Exercise objective: Pull out each line of the records holding the string "hourly".

### Listed records ###

/-! ## The panel -/

/-- The whole panel. -/
structure State where
  /-- The model's own queue of waiting commands, first in first out. -/
  pending : List Instr
  /-- The model's own counter for free values (log 5, DESIGN CHOICE). -/
  fresh : Nat
  /-- 1 = HXP-3072/1T (R3). -/
  order1T : Bool
  /-- Panel time in ns (R187). -/
  time : Nat
  /-- Cores by physical number (R198). -/
  cores : Tbl Core
  pstates : Tbl PState
  cat : Tbl CatEntry
  catVersion : Nat
  wins : Tbl Windows
  groups : Tbl Group
  nodes : List RedNode
  streams : List BStream
  gathers : List Gather
  packets : List Packet
  reqs : List Req
  nextId : Nat
  drains : List Drain
  ctrl : List CtrlMsg
  tiles : Tbl TileNet
  /-- Links with a replay asked for (R173). -/
  replays : List LinkRef
  /-- Arbiters of output ports, by output (R170). -/
  arbs : Tbl Arb
  /-- The stream whose beat a die's channel carried last, by die, 13 × tile + site (R189). -/
  lastBeat : Tbl Nat
  tree : TreeMsg
  /-- Receivers that found an error in a sample, when, and the lane values of the sample before, which they keep (R186). -/
  syncErr : List (SyncRef × Nat × SyncLanes)
  fenced : List Nat
  /-- LPDDR5X contents by host address. -/
  mem : Mem
  /-- 64-byte blocks that read as uncorrectable: poisoned (true), or failing (false). -/
  bad : Tbl Bool
  slices : Tbl (List CLine)
  devices : Tbl Device
  hosts : Tbl HostDie
  loads : List LoadResult
  queues : Tbl Queue
  units : Tbl CmdUnit
  spills : Nat
  cmds : List Cmd
  nextCmd : Nat
  runs : List RunRec
  mailboxes : Tbl Mailbox
  hbSeq : Nat
  hbValid : Bool
  faults : List FaultRec
  faultSeq : Nat
  transients : Tbl Transient
  hourly : Tbl Transient
  parts : Tbl Part
  limits : Limits
  leadFails : List Nat
  provBF0 : List Prov
  provBF1 : List Prov
  provNext : Nat
  /-- The collection record (R349): retired physical cores, and (spare, replaced) devices. -/
  retired : List Nat
  replaced : List (Nat × Nat)
  curators : Tbl Curator
  lead : Nat
  hasDeputy : Bool
  straps : Straps
  charter : Charter
  sealed : Bool
  start : Start
  hostsReleased : Bool
  catReady : Bool
  firmware : Nat
  microcode : Nat
  bf0 : Flash
  bf1 : Flash
  counter : Counter
  /-- The training cache of boot flash (R378): for each device, what its saved settings belong to; none before a first start. -/
  trainCache : Option (Tbl (Nat × Option Nat))
  ident : Ident
  refclk : RefClk
  clk : Tbl ClkDom
  pwr : Tbl PwrDom
  tpwr : Tbl TilePwr
  /-- A base tile's own regulator phases lost (R431). -/
  tileReg : Tbl Nat
  power : Power
  thermal : Thermal
  monitors : Tbl Monitor
  coreMonitors : Tbl Monitor
  cmap : CMap
  service : Service
  rstN : Bool
  fabric : Fabric
deriving DecidableEq, Repr

/-- The panel with PANEL_RST_N asserted for the first time: every register at its reset value, every memory empty, no
command waiting. Values that no rule gives are in the assumption log (2, 3, 13, 14; DESIGN CHOICE). -/
def State.reset : State :=
  { pending := [], fresh := 0, order1T := false, time := 0, cores := [], pstates := [], cat := [], catVersion := 0,
    wins := [], groups := [], nodes := [], streams := [], gathers := [], packets := [], reqs := [], nextId := 0,
    drains := [], ctrl := [], tiles := [], replays := [], arbs := [], lastBeat := [],
    tree := { words := [], acks := [] }, syncErr := [], fenced := [], mem := [], bad := [],
    slices := [], devices := [], hosts := [], loads := [], queues := [], units := [], spills := 0, cmds := [],
    nextCmd := 0, runs := [], mailboxes := [], hbSeq := 0, hbValid := false, faults := [], faultSeq := 1,
    transients := [], hourly := [], parts := [],
    limits := { ceLimit := 4096, leadWindow := 60, resetWindow := 10, leadLimit := 2, withdrawLimit := 2,
                resetLimit := 3, exhaustWithdraws := false },
    leadFails := [], provBF0 := [], provBF1 := [], provNext := 0, retired := [], replaced := [], curators := [],
    lead := 0, hasDeputy := true,
    straps := { panelId := 0, compact := false, flashSel := false, charterSel := 0, fullTrain := false,
                testEn := false, traySlot := 0, rsvd := false },
    charter := [], sealed := false,
    start := { stage := .inReset, origin := 0, fromPower := true, firstDie := 0, duration := 0, failedKat := 0,
               factory := false, compactCharter := false, slot := 0, fullTrained := false, bf1Boot := false,
               profile := false, wave := 0 },
    hostsReleased := false, catReady := false, firmware := 0, microcode := 0,
    bf0 := Flash.init,
    bf1 := Flash.init,
    counter := Counter.init,
    trainCache := none,
    ident := { chain := [], stages := 0, hashes := [], ownerHash := [], ownerKey := [], cert := none, attLeaf := 0 },
    refclk := { switches := 0, holdover := false, altOk := false, priOk := false, sel := false },
    clk := [], pwr := [], tpwr := [], tileReg := [],
    power := { pwrGood := true, pfwN := true, vin := 0, pin := 0, sags := 0, trips := 0, pfwSeen := false,
               pfw := false, pfwSince := 0, pfwHighSince := none, sag := false, sagSince := 0, vmin := 0,
               atCap := false, slew := 2000, panelCap := 46000, stageThr := 90, stagePause := 2000, lastServed := 15,
               eventPin := 0, failed := 0, recovering := false, orderly := true },
    thermal := { sensors := [], flow := 66, kwOn := true, kwTarget := 45, kwLoad := 0, caps := 0,
                 badSensor := false, warn := false, hot := [] },
    monitors := [], coreMonitors := [],
    cmap := { interval := 10, vcsel := 4, peak := false, nextInterval := 10, nextVcsel := 4, nextPeak := false,
              seq := 0, time := 0, mapInterval := 10, mapVcsel := 4, mapPeak := false, dark := 0, drain := false,
              drainSeen := false, levels := [] },
    service := { ph := 0, faultN := true, heartbeat := false, srCause := 0, tapIr := 2, tapDie := none,
                 standalone := [], loopbacks := [], stacksOn := [], lastStack := none, tdo := [], pins := 0,
                 extest := false, i3cAddr := none, i3cIndex := 0, i3cReply := [], i3cEvents := 9,
                 hotJoined := false, ibi := none, ibiState := 7 },
    rstN := false,
    fabric := { ports := [], tx := [], rx := [], endpoints := [], portsets := [], etherType := 0x88B5, encap := 0,
                maxData := 1024, acks := [], held := [], changes := [], sent := [] } }
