-- ==== Sys2Proof/WellFormed.lean ====
section
/-! DEFINITION. Which commands name units that exist: the ranges of the operands (chapters 01, 05, 07, 10). A command
outside its ranges acts on nothing; the meanings do not rely on this check. -/

namespace Sys2Proof

/-- A tile crossing, die port or other link that exists (Table 06-2). -/
def LinkRef.wellFormed : LinkRef → Bool
  | .crossing t n => decide (t < 16 ∧ n < 16)
  | .inDie t d a b => decide (t < 16 ∧ d < 13 ∧ a < 18 ∧ b < 18)
  | .vertical t d v => decide (t < 16 ∧ d < 13 ∧ v < 4)
  | .baseMesh t a b => decide (t < 16 ∧ a < 16 ∧ b < 16)
  | .ctrlDie t d => decide (t < 16 ∧ d < 13)
  | .ctrlTile t c => decide (t < 16 ∧ 1 ≤ c ∧ c ≤ 4)
  | .ucie h => decide (h < 4)

/-- A receiver of synchronisation lanes is one of the panel. -/
def SyncRef.wellFormed : SyncRef → Bool
  | .diePort t d => decide (t < 16 ∧ d < 13)
  | .site t d => decide (t < 16 ∧ d < 13)
  | .inter t c => decide (t < 16 ∧ 1 ≤ c ∧ c ≤ 4)

/-- Words of a scratchpad memory (Table 05-1). -/
def MemKind.words : MemKind → Nat
  | .W => 2097152
  | .A => 3145728
  | .P => 1048576

/-- Rows of LPDDR5X accesses and apertures are 1 to 64 bytes, a power of two (R152). -/
def accessSize (n : Nat) : Bool := n == 1 || n == 2 || n == 4 || n == 8 || n == 16 || n == 32 || n == 64

/-- A console word's byte count, bits [63:56], is 0 to 7 (R300). -/
def consoleCountOk (w : BitVec 64) : Bool := decide (w.toNat / 2 ^ 56 ≤ 7)

/-- The operands lie in the ranges of the units they name. -/
def Instr.wellFormed : Instr → Bool
  | .mma p => decide (p < 3744)
  | .mmaAt p => decide (p < 3744)
  | .mmaBt p => decide (p < 3744)
  | .mmaAcc p => decide (p < 3744)
  | .mmaAccAt p => decide (p < 3744)
  | .mmaAccBt p => decide (p < 3744)
  | .mmaKsplit p => decide (p < 3744)
  | .mmaKsplitBt p => decide (p < 3744)
  | .vecMap p => decide (p < 3744)
  | .vecReduce p => decide (p < 3744)
  | .vecScan p => decide (p < 3744)
  | .vecSoftmax p => decide (p < 3744)
  | .vecNorm p => decide (p < 3744)
  | .vecConvert p => decide (p < 3744)
  | .gather p => decide (p < 3744)
  | .gatherSum p => decide (p < 3744)
  | .scatter p => decide (p < 3744)
  | .scatterAdd p => decide (p < 3744)
  | .dmaCopy p => decide (p < 3744)
  | .streamIn p => decide (p < 3744)
  | .sharedStreamFetchStart part share => decide (part < 16) && decide (share < 65536)
  | .streamOut p => decide (p < 3744)
  | .fabricIn p => decide (p < 3744)
  | .fabricOut p => decide (p < 3744)
  | .send p => decide (p < 3744)
  | .recv p => decide (p < 3744)
  | .put p => decide (p < 3744)
  | .windowWait p => decide (p < 3744)
  | .reduce p => decide (p < 3744)
  | .allreduce p => decide (p < 3744)
  | .broadcast p => decide (p < 3744)
  | .barrier p => decide (p < 3744)
  | .waitFlag p => decide (p < 3744)
  | .setFlag p => decide (p < 3744)
  | .clearFlag p => decide (p < 3744)
  | .loop p => decide (p < 3744)
  | .branchCount p => decide (p < 3744)
  | .endRun p => decide (p < 3744)
  | .fingerprintMark p => decide (p < 3744)
  | .fingerprintClear p => decide (p < 3744)
  | .fingerprintStore p => decide (p < 3744)
  | .handleBind p => decide (p < 3744)
  | .handleFree p => decide (p < 3744)
  | .baseBoundSet p => decide (p < 3744)
  | .descriptorFetch p => decide (p < 3744)
  | .refusedDescriptorCommit p => decide (p < 3744)
  | .taskCommit p _ => decide (p < 3744)
  | .tileDispatch p => decide (p < 3744)
  | .engineTileDone p e => decide (p < 3744) && decide (e < 8)
  | .engineTileError p e => decide (p < 3744) && decide (e < 8)
  | .engineKatTileDone p e _ => decide (p < 3744) && decide (e < 8)
  | .engineOffline p e => decide (p < 3744) && decide (e < 8)
  | .taskFaultDetect p _ => decide (p < 3744)
  | .waitLimitExpiry p _ => decide (p < 3744)
  | .waitFurtherLimitExpiry p _ => decide (p < 3744)
  | .coreRunStart p => decide (p < 3744)
  | .coreAbort p => decide (p < 3744)
  | .stepBoundary p => decide (p < 3744)
  | .streamedListRefetch p => decide (p < 3744)
  | .spdCorrectedWriteback p kind word _ => decide (p < 3744) && decide (word < kind.words)
  | .spdUncorrectableRead p _ kind word _ => decide (p < 3744) && decide (word < kind.words)
  | .patrolScrubRead p _ _ => decide (p < 3744)
  | .coalescingBufferClose p _ => decide (p < 3744)
  | .arbitrationStarvationPriority p _ bank stream => decide (p < 3744) && decide (bank < 96) && decide (stream < 41)
  | .apertureRead h hart _ size => decide (h < 4) && decide (hart < 32) && accessSize size
  | .apertureWrite h hart _ size _ => decide (h < 4) && decide (hart < 32) && accessSize size
  | .packetRoute _ => true
  | .packetDeliver _ => true
  | .flitCrcFail link => link.wellFormed
  | .flitReplayResult link _ _ => link.wellFormed
  | .laneGroupRetrainDone tile n _ => decide (tile < 16) && decide (n < 16)
  | .requestReplyTimeout _ => true
  | .packetLifetimeExpiry _ => true
  | .drainHold _ => true
  | .drainTableWrite _ => true
  | .drainRelease _ => true
  | .controlMessage _ => true
  | .broadcastTreeMessage words _ => decide (1 ≤ words.length ∧ words.length ≤ 32)
  | .syncSampleError link => link.wellFormed
  | .broadcastBeat tile _ site _ => decide (tile < 16) && decide (site < 13)
  | .replicatorRow tile _ => decide (tile < 16)
  | .msgAnnounce _ => true
  | .msgPull _ => true
  | .msgData _ => true
  | .msgDone _ => true
  | .nack _ => true
  | .windowOpen q => decide (q < 65536)
  | .windowClose q => decide (q < 65536)
  | .windowCloseExpert q => decide (q < 65536)
  | .windowCloseWaitExpiry l slot => decide (l < 3072) && decide (slot < 64)
  | .windowGenAdvance l slot => decide (l < 3072) && decide (slot < 64)
  | .putData _ => true
  | .putAck _ => true
  | .putResendTimer p _ => decide (p < 3744)
  | .windowTransferSilence l src tag => decide (l < 3072) && decide (src < 2 ^ 22) && decide (tag < 4096)
  | .catalogueRead q => decide (q < 65536)
  | .catalogueReadExpert q => decide (q < 65536)
  | .barrierGroupCreate q => decide (q < 65536)
  | .barrierGroupDestroy q => decide (q < 65536)
  | .barrierGroupDestroyExpert q => decide (q < 65536)
  | .barrierRelease p group => decide (p < 3744) && decide (group < 64)
  | .redPart _ => true
  | .redResult _ => true
  | .fastReductionCombine _ => true
  | .sliceRead h hart _ size => decide (h < 4) && decide (hart < 32) && accessSize size
  | .sliceWrite h hart _ size _ => decide (h < 4) && decide (hart < 32) && accessSize size
  | .lpddrUncorrectableRead _ _ _ => true
  | .devicePredictiveTrigger dev => decide (dev < 68)
  | .deviceCopyDone spare _ => decide (spare < 68)
  | .deviceLastingFault dev => decide (dev < 68)
  | .wckTracking dev channel _ => decide (dev < 68) && decide (channel < 4)
  | .deviceTemperatureReport dev _ => decide (dev < 68)
  | .ecsResultRead dev _ => decide (dev < 68)
  | .dblSqTail h hart q _ => decide (h < 4) && decide (hart < 32) && decide (q < 65536)
  | .dblCqHead h hart q _ => decide (h < 4) && decide (hart < 32) && decide (q < 65536)
  | .commandFetch q => decide (q < 65536)
  | .completionRecordWrite q => decide (q < 65536)
  | .contextLoadDone u q => decide (u < 4) && decide (q < 65536)
  | .spillWriteAck u q => decide (u < 4) && decide (q < 65536)
  | .ucieModuleFail h => decide (h < 4)
  | .ucieLinkDownTimeout h => decide (h < 4)
  | .unpopulatedAccess h hart _ _ => decide (h < 4) && decide (hart < 32)
  | .registerWrite _ _ _ => true
  | .echo q => decide (q < 65536)
  | .echoExpert q => decide (q < 65536)
  | .queueCreate q => decide (q < 65536)
  | .queueDestroy q => decide (q < 65536)
  | .queueDestroyExpert q => decide (q < 65536)
  | .queueEnable q => decide (q < 65536)
  | .queueDisable q => decide (q < 65536)
  | .queueDisableExpert q => decide (q < 65536)
  | .programLoad q _ => decide (q < 65536)
  | .run q => decide (q < 65536)
  | .abort q => decide (q < 65536)
  | .stepMark q => decide (q < 65536)
  | .stepMarkExpert q => decide (q < 65536)
  | .memCopy q _ _ => decide (q < 65536)
  | .memCopyExpert q _ _ => decide (q < 65536)
  | .memFill q _ _ => decide (q < 65536)
  | .memFillExpert q _ _ => decide (q < 65536)
  | .mbxThPush h hart m _ => decide (h < 4) && decide (hart < 32) && decide (m < 256)
  | .mbxThPop h hart m => decide (h < 4) && decide (hart < 32) && decide (m < 256)
  | .mbxTpPush h hart m _ => decide (h < 4) && decide (hart < 32) && decide (m < 256)
  | .mbxRing h hart m _ => decide (h < 4) && decide (hart < 32) && decide (m < 256)
  | .mbxMask h hart m _ => decide (h < 4) && decide (hart < 32) && decide (m < 256)
  | .mbxMsi h hart m _ => decide (h < 4) && decide (hart < 32) && decide (m < 256)
  | .heartbeatPost => true
  | .consoleOutput m words => decide (m < 256) && words.all consoleCountOk
  | .consolePop => true
  | .fingerprintFeed p _ _ => decide (p < 3744)
  | .fingerprintConfigure q => decide (q < 65536)
  | .fingerprintEnable q => decide (q < 65536)
  | .fingerprintDisable q => decide (q < 65536)
  | .fingerprintDisableExpert q => decide (q < 65536)
  | .fingerprintRead q => decide (q < 65536)
  | .crcContextSet q => decide (q < 65536)
  | .crcContextGet q => decide (q < 65536)
  | .faultLogReadRecords q => decide (q < 65536)
  | .faultLogReadCounters q => decide (q < 65536)
  | .partitionReset q => decide (q < 65536)
  | .partitionResetStart part => decide (part < 16)
  | .partitionResetRelease part _ _ => decide (part < 16)
  | .accessionComplete part l _ => decide (part < 16) && decide (l < 3072)
  | .accessionKatFail part l _ => decide (part < 16) && decide (l < 3072)
  | .accessionRetest q _ _ => decide (q < 65536)
  | .accessionPlace q _ => decide (q < 65536)
  | .escalationPolicyRead q => decide (q < 65536)
  | .escalationPolicySet q => decide (q < 65536)
  | .provenanceRead q => decide (q < 65536)
  | .transientSummary => true
  | .curatorSilence tile => decide (tile < 16)
  | .curatorRestartTimeout tile => decide (tile < 16)
  | .leadTakeover => true
  | .dieFence tile site _ => decide (tile < 16) && decide (site < 13)
  | .holdLimitExpiry part => decide (part < 16)
  | .spdWordRewriteCheck p kind word _ => decide (p < 3744) && decide (word < kind.words)
  | .stragglerStaging p _ => decide (p < 3744)
  | .panelRstNAssert => true
  | .panelRstNRelease => true
  | .strapLatch _ => true
  | .firstStageVerify => true
  | .deputyStartTakeover => true
  | .charterSeal => true
  | .linkTrainingDone _ => true
  | .stackWave => true
  | .microcodeBroadcast _ => true
  | .lpddrInitialise => true
  | .linkBerCheckDone _ => true
  | .startKatDone _ _ => true
  | .catalogueBuild _ => true
  | .hostRelease _ => true
  | .attest q => decide (q < 65536)
  | .fwStage q => decide (q < 65536)
  | .fwCommit q => decide (q < 65536)
  | .charterRead q => decide (q < 65536)
  | .refclkLoss _ => true
  | .refclkPrimaryReturn => true
  | .pllLossOfLock tile site => decide (tile < 16) && decide (site < 13)
  | .marginSample p code => decide (p < 3744) && decide (code < 64)
  | .marginStretchEnd p => decide (p < 3744)
  | .marginWindow p => decide (p < 3744)
  | .regulatorSettled p => decide (p < 3744)
  | .stepSetPolicy q => decide (q < 65536)
  | .stepSetRead q => decide (q < 65536)
  | .stepSetFix q => decide (q < 65536)
  | .stepSetThresholds q => decide (q < 65536)
  | .sagDetect _ => true
  | .sagEnd => true
  | .sagLimitExpiry => true
  | .highInput => true
  | .inputLockout => true
  | .pfwNAssert => true
  | .pfwRecovery => true
  | .slewGrant _ => true
  | .slewLimit q => decide (q < 65536)
  | .slewLimitExpert q => decide (q < 65536)
  | .powerCapDivision _ => true
  | .powerCapStepChange part _ => decide (part < 16)
  | .powerPolicyPanelCap q => decide (q < 65536)
  | .powerPolicyRead q => decide (q < 65536)
  | .powerPolicyTileCap q => decide (q < 65536)
  | .powerPolicyStaging q => decide (q < 65536)
  | .converterPhaseFault tile phase => decide (tile < 16) && decide (phase < 8)
  | .breakerTrip tile _ => decide (tile < 16)
  | .regulatorPhaseFault p phase => decide (p < 3760) && decide (phase < 4)
  | .headerStage p _ => decide (p < 3744)
  | .stagePauseRecheck p _ => decide (p < 3744)
  | .stagePauseLimit p => decide (p < 3744)
  | .sensorSample tile _ _ => decide (tile < 16)
  | .thermalCapWindow part => decide (part < 16)
  | .thermalCapRecovery part => decide (part < 16)
  | .thermalWarnClear => true
  | .flowRequestUpdate _ => true
  | .keepWarmEvaluate tile _ => decide (tile < 16)
  | .keepWarmRead q => decide (q < 65536)
  | .keepWarmWrite q => decide (q < 65536)
  | .monitorSample _ _ _ => true
  | .monitorConfigPreset q => decide (q < 65536)
  | .monitorConfigClear q => decide (q < 65536)
  | .monitorConfigSet q => decide (q < 65536)
  | .monitorRead q => decide (q < 65536)
  | .congestionIntervalEnd _ => true
  | .congestionMapRead q => decide (q < 65536)
  | .testPhaseEmergency => true
  | .extest _ => true
  | .samplePreload _ => true
  | .idcode => true
  | .dieSelect _ => true
  | .dieStandalone => true
  | .loopback _ => true
  | .stackPower _ tile site => decide (tile < 16) && decide (site < 13)
  | .flashAccess die _ => decide (die < 2)
  | .bypass code => decide (code < 256)
  | .entdaa _ => true
  | .setdasa _ _ => true
  | .rstdaa => true
  | .getpid => true
  | .getbcr => true
  | .getdcr => true
  | .getstatus => true
  | .enec _ => true
  | .disec _ => true
  | .i3cPrivateWrite _ => true
  | .i3cPrivateRead => true
  | .i3cHotJoin => true
  | .i3cIbi => true
  | .fabricDataFrame port _ => decide (port < 32)
  | .fabricAckFrame port _ => decide (port < 32)
  | .fabricAckTimer _ => true
  | .fabricRetransmitTimer _ => true
  | .fabricRequestTimeout _ => true
  | .portConfigEnable q => decide (q < 65536)
  | .portConfigDisable q => decide (q < 65536)
  | .portConfigDisableExpert q => decide (q < 65536)
  | .portConfigRead q => decide (q < 65536)
  | .portConfigSet q => decide (q < 65536)
  | .portConfigEndpoint q => decide (q < 65536)
  | .portDisableDrainExpiry port => decide (port < 32)
  | .edgePortDieFault die => decide (die < 16)
  | .routeUpdatePortset q => decide (q < 65536)
  | .routeUpdatePanelRoute q => decide (q < 65536)
  | .routeUpdateShares q => decide (q < 65536)
  | .pwrGoodRise => true
  | .pfwNDeassert => true
  | .portTrainingDone port _ => decide (port < 32)
  | .portLinkDown port => decide (port < 32)
  | .flowEpochAdvance _ => true
  | .tapTestLogicReset => true

end Sys2Proof
end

###

Result of the task:
  hourly : Tbl Transient
    transients := [], hourly := [], parts := [],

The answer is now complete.